_What to produce:_ Below are some records; each one is to be set down again exactly.

*** Stored data Section Begins ***

-- ==== Sys2Proof/Laws/HostPort.lean ====
section
/-! SUPPORT. The memory operations above a single cell write keep the canonical form too: the instruction's write, the host's poke
and load, and the placing of a fetched word. -/

namespace Sys2Proof.Machine

theorem memWrite_wf {s t : State} {addr : Word} {n : Width} {v : Word} (h : Memory.wf s.mem)
    (he : s.memWrite addr n v = .ok t) : Memory.wf t.mem := by
  rcases memWrite_cases s addr n v with ⟨a, _, e⟩ | ⟨_, e⟩ <;> rw [e] at he <;> cases he
  exact putCell_wf _ _ _ h

/-- The load keeps the canonical form, and stays below `n` if the program does. -/
theorem loadWords_wf (ws : List Word) (m : Memory) (a n : Nat) (hm : Memory.wf m) (hb : ∀ c ∈ m, c.1 < n)
    (hl : a + ws.length ≤ n) : Memory.wf (loadWords m a ws) ∧ ∀ c ∈ loadWords m a ws, c.1 < n := by
  induction ws generalizing m a with
  | nil => exact ⟨hm, hb⟩
  | cons w ws ih =>
    simp only [List.length_cons] at hl
    exact ih _ _ (putCell_wf _ _ _ hm) (putCell_inside _ _ _ _ hb (by omega)) (by omega)

theorem hostWriteMemory_wf {s t : State} {a : Nat} {v : Word} (h : Memory.wf s.mem)
    (he : hostWriteMemory a v s = .next t) : Memory.wf t.mem := by
  unfold hostWriteMemory at he
  split_ifs at he
  cases he
  exact putCell_wf _ _ _ h

theorem placeFetchWord_wf (s : State) (w : Word) (h : Memory.wf s.mem) : Memory.wf (placeFetchWord s w).mem := by
  simp only [placeFetchWord, setStatus_mem]
  split <;> split <;> first | exact h | exact putCell_wf _ _ _ h

end Sys2Proof.Machine
end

*** Stored data Section Ends ***

_Exercise solution:_
-- ==== Sys2Proof/Laws/HostPort.lean ====
section
/-! SUPPORT. The memory operations above a single cell write keep the canonical form too: the instruction's write, the host's poke
and load, and the placing of a fetched word. -/

namespace Sys2Proof.Machine

theorem memWrite_wf {s t : State} {addr : Word} {n : Width} {v : Word} (h : Memory.wf s.mem)
    (he : s.memWrite addr n v = .ok t) : Memory.wf t.mem := by
  rcases memWrite_cases s addr n v with ⟨a, _, e⟩ | ⟨_, e⟩ <;> rw [e] at he <;> cases he
  exact putCell_wf _ _ _ h

/-- The load keeps the canonical form, and stays below `n` if the program does. -/
theorem loadWords_wf (ws : List Word) (m : Memory) (a n : Nat) (hm : Memory.wf m) (hb : ∀ c ∈ m, c.1 < n)
    (hl : a + ws.length ≤ n) : Memory.wf (loadWords m a ws) ∧ ∀ c ∈ loadWords m a ws, c.1 < n := by
  induction ws generalizing m a with
  | nil => exact ⟨hm, hb⟩
  | cons w ws ih =>
    simp only [List.length_cons] at hl
    exact ih _ _ (putCell_wf _ _ _ hm) (putCell_inside _ _ _ _ hb (by omega)) (by omega)

theorem hostWriteMemory_wf {s t : State} {a : Nat} {v : Word} (h : Memory.wf s.mem)
    (he : hostWriteMemory a v s = .next t) : Memory.wf t.mem := by
  unfold hostWriteMemory at he
  split_ifs at he
  cases he
  exact putCell_wf _ _ _ h

theorem placeFetchWord_wf (s : State) (w : Word) (h : Memory.wf s.mem) : Memory.wf (placeFetchWord s w).mem := by
  simp only [placeFetchWord, setStatus_mem]
  split <;> split <;> first | exact h | exact putCell_wf _ _ _ h

end Sys2Proof.Machine
end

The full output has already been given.